▶ _Task description_: Report every line of the records below that includes the string "words".

▶ _Task input_:
theorem triggerQuery_line (s : State) (n : Fin 4) : triggerQuery (byteOf n) s = accept s (.triggerQuery
    { line := n, state := (s.line n).state, binding := (s.line n).binding, taken := (s.line n).taken
      pin := s.pins.trig[n], debouncing := (s.line n).debounceEnd.isSome }) := by
  simp only [triggerQuery, index?_byteOf_4]

/-- An accepted TRIGGER BIND: its reply gives the line as it is bound. -/
theorem exec_triggerBind_rebind {q : Byte} {s : State} (hs : s.ready) {n : Fin 4} {record : Option BindingRecord}
    {new : Option Binding} (hl : (Request.triggerBind (byteOf n) record).lengthOk = true)
    (h : triggerBind (byteOf n) record s = s.rebind n new) : exec (.triggerBind q (byteOf n) record) s =
      .next (((s.unhold n).bind n new).replying 0x38#8 q .ok (.triggerBind n (s.line n).binding.isSome
        (decide ((s.line n).state = .holding)) (((s.unhold n).bind n new).line n).state s.pins.trig[n])) := by
  have k := exec_answer (c := .triggerBind q (byteOf n) record) _ rfl hl hs h
  rw [State.rebind, State.line_bind_taken, (outside_unhold s n).pins] at k
  exact k

/-- Settles O45: what the checks refuse, then the steps of a request that they pass. -/
theorem triggerBindReplacesBinding : Obligations.TriggerBindReplacesBinding := by
  refine fun q s hs => ⟨fun line record hline hl => ⟨?badLine, ?badQuery⟩, fun n => ⟨?query, fun hb => ?already, fun r hl =>
    ⟨fun hunread => ?badField, fun b hr hempty => ?noTemplate, fun b t hr ht hlength => ?badPayload⟩, fun record new htaken =>
    ⟨s.unhold n, (s.unhold n).bind n new, fun b => State.unhold_holding, State.unhold_other, ?fields, fun i => ?slot, ?exec⟩⟩⟩
  case badLine => exact exec_answer (.triggerBind line record) rfl hl hs (triggerBind_undefined hline record s)
  case badQuery => exact exec_answer (.triggerQuery line) rfl rfl hs (triggerQuery_undefined hline s)
  case query => exact exec_answer (.triggerQuery (byteOf n)) rfl rfl hs (triggerQuery_line s n)
  case already => exact exec_answer (.triggerBind (byteOf n) none) rfl rfl hs (triggerBind_unbound hb)
  case badField => exact exec_answer (.triggerBind (byteOf n) (some r)) rfl hl hs (triggerBind_unread hunread)
  case noTemplate => exact exec_answer (.triggerBind (byteOf n) (some r)) rfl hl hs (triggerBind_empty hr hempty)
  case badPayload => exact exec_answer (.triggerBind (byteOf n) (some r)) rfl hl hs (triggerBind_length hr ht hlength)
  case fields =>
    rw [← (outside_unhold s n).pins]
    exact (s.unhold n).bind_eq n new
  case slot => rw [State.slot_bind, State.line_unhold, Line.named, count_toList, count_toList]
  case exec =>
    rcases htaken with ⟨rfl, rfl, hbound⟩ | ⟨r, b, t, rfl, hl, hr, ht, hlength, rfl⟩
    · exact exec_triggerBind_rebind hs rfl (triggerBind_removes hbound)
    · exact exec_triggerBind_rebind hs hl (triggerBind_binds hr ht hlength)

end Sys2Proof.Machine
end

section
/-!
The session of the Capture Unit (chapter 9): what it becomes at a mark start and a mark end, in the words of the statements;
and that each edge and timer keeps its list within the armed maximum.
-/
namespace Sys2Proof.Machine

/-! ### Appending, mark starts and mark ends, in the words of the statements (R147 to R149) -/

theorem storedDuration_eq (ticks : Nat) : storedDuration ticks = durationOf ticks := by
  unfold storedDuration durationOf Config.ticksPerUs
  split
  · omega
  split <;> omega

theorem Session.append_eq (c : Session) (duration : Nat) : c.append duration =
    { c with list := c.list ++ [duration], state := if c.filled then .done else c.state
             truncated := c.truncated || c.filled } := by
  unfold Session.append Session.filled
  by_cases h : c.maxEntries ≤ c.list.length + 1 <;> simp [h]

section
variable {c : Session}

theorem Session.markStart_armed (harmed : c.state = .armed) (since : Option Nat) (now : Nat) :
    c.markStart since now = c.afterStart now := by
  simp only [Session.markStart, harmed, Session.afterStart]

theorem Session.markStart_dated (hrecording : c.state = .recording) (start now : Nat) :
    c.markStart (some start) now = c.afterSpace start now := by
  simp only [Session.markStart, hrecording, Session.appendSpace, Session.append_eq, storedDuration_eq, Session.afterSpace]

theorem Session.markStart_undated (hrecording : c.state = .recording) (now : Nat) :
    c.markStart none now = { c with former := .mark now now none } := by
  simp only [Session.markStart, hrecording]

theorem Session.settle_eq (c : Session) (start lastRise : Nat) : c.settle start lastRise =
    { c with estimate := if c.estimate = .pending then settledEstimate c.edges (lastRise - start) else c.estimate } := by
  unfold Session.settle
  split <;> rfl

theorem Session.markEnd_eq (c : Session) (start lastRise fall : Nat) :
    c.markEnd start lastRise fall = c.afterMark start lastRise fall := by
  rw [Session.markEnd, Session.settle_eq, Session.appendMark, Session.append_eq, storedDuration_eq]
  rfl

end

/-! ### The session of the part (R150) -/

section
variable {c : Session}

theorem State.withSession_running (hrun : c.isRunning) (s : State) : s.withSession c = { s with capture := some c } := by
  simp only [State.withSession, if_pos hrun]

theorem State.withSession_resting (hrest : ¬ c.isRunning) (s : State) : s.withSession c = s.endSession c := by
  simp only [State.withSession, if_neg hrest]; rfl

theorem State.putSession_eq (s : State) (c : Session) : s.putSession c = s.withSession c := by
  cases hstate : c.state with
  | armed | recording =>
    rw [State.withSession_running (by simp [Session.isRunning, hstate])]
    simp only [State.putSession, hstate]; rfl
  | done | failed =>
    rw [State.withSession_resting (by simp [Session.isRunning, hstate])]
    simp only [State.putSession, hstate]

/-- A session whose former moves on runs as before. -/
theorem State.withSession_former (hrun : c.isRunning) (s : State) (former : Former) (edges : Nat) :
    s.withSession { c with former := former, edges := edges } =
      { s with capture := some { c with former := former, edges := edges } } :=
  State.withSession_running (c := { c with former := former, edges := edges }) hrun s

theorem State.withSession_self {s : State} (hc : s.capture = some c) (hrun : c.isRunning) : s.withSession c = s := by
  rw [State.withSession_running hrun, ← hc]

@[simp] theorem State.withSession_capture (s : State) (c : Session) : (s.withSession c).capture = some c := rfl

theorem State.runningSession_eq_none {s : State} (h : ∀ c, s.capture = some c → ¬ c.isRunning) :
    s.runningSession = none :=
  Option.eq_none_iff_forall_ne_some.mpr fun c hrunning => ((s.runningSession_eq_some c).mp hrunning).elim (h c)

end

/-! ### The law of a session (R141, R147, R148) -/

/-- What `CaptureLaw` asks of the session, if there is one. -/
structure Session.Lawful (c : Session) : Prop where
  within : c.list.length ≤ c.maxEntries
  maximum : 2 ≤ c.maxEntries ∧ c.maxEntries ≤ 512
  short : c.isRunning → c.list.length < c.maxEntries
  armed : c.state = .armed → c.list = [] ∧ c.former.inMark = false

theorem captureLaw_iff (s : State) : CaptureLaw s ↔ ∀ c, s.capture = some c → c.Lawful := by
  have hrunning (c : Session) : c.running = true ↔ c.isRunning := by simp [Session.running]
  refine forall₂_congr fun c _ => ⟨?_, fun h =>
    ⟨h.within, h.maximum.1, h.maximum.2, fun hr => h.short ((hrunning c).mp hr), h.armed⟩⟩
  rintro ⟨hwithin, hlow, hhigh, hshort, harmed⟩
  exact ⟨hwithin, ⟨hlow, hhigh⟩, fun hr => hshort ((hrunning c).mpr hr), harmed⟩

namespace Session.Lawful
variable {c d : Session}

theorem recording_of_mark (h : c.Lawful) (hrun : c.isRunning) {start lastRise : Nat} {fall : Option Nat}
    (hformer : c.former = .mark start lastRise fall) : c.state = .recording := by
  refine hrun.resolve_left fun harmed => ?_
  have hmark := (h.armed harmed).2
  rw [hformer] at hmark
  cases hmark

/-- The list as it was: a session in ARMED has still taken no mark. -/
theorem of_same (h : c.Lawful) (hmax : d.maxEntries = c.maxEntries) (hlist : d.list = c.list) (hstate : d.state = c.state)
    (hformer : c.state = .armed → d.former.inMark = false) : d.Lawful where
  within := by rw [hlist, hmax]; exact h.within
  maximum := by rw [hmax]; exact h.maximum
  short := by rw [Session.isRunning, hstate, hlist, hmax]; exact h.short
  armed := by rw [hstate, hlist]; exact fun harmed => ⟨(h.armed harmed).1, hformer harmed⟩

/-- One more entry in RECORDING: the session goes on only while the list is short of the maximum. -/
theorem of_append (h : c.Lawful) (hrecording : c.state = .recording) (hmax : d.maxEntries = c.maxEntries)
    (hlist : d.list.length = c.list.length + 1) (hstate : d.state = if c.filled then .done else c.state) : d.Lawful := by
  have hshort := h.short (.inr hrecording)
  rw [hrecording, Session.filled] at hstate
  refine ⟨by omega, by rw [hmax]; exact h.maximum, fun hrun => ?_, fun harmed => ?_⟩
  · have hnot : ¬ c.maxEntries ≤ c.list.length + 1 := fun hfull => by simp [Session.isRunning, hstate, hfull] at hrun
    omega
  · rw [hstate] at harmed; split at harmed <;> cases harmed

▶ _Task answer_:
The session of the Capture Unit (chapter 9): what it becomes at a mark start and a mark end, in the words of the statements;
/-! ### Appending, mark starts and mark ends, in the words of the statements (R147 to R149) -/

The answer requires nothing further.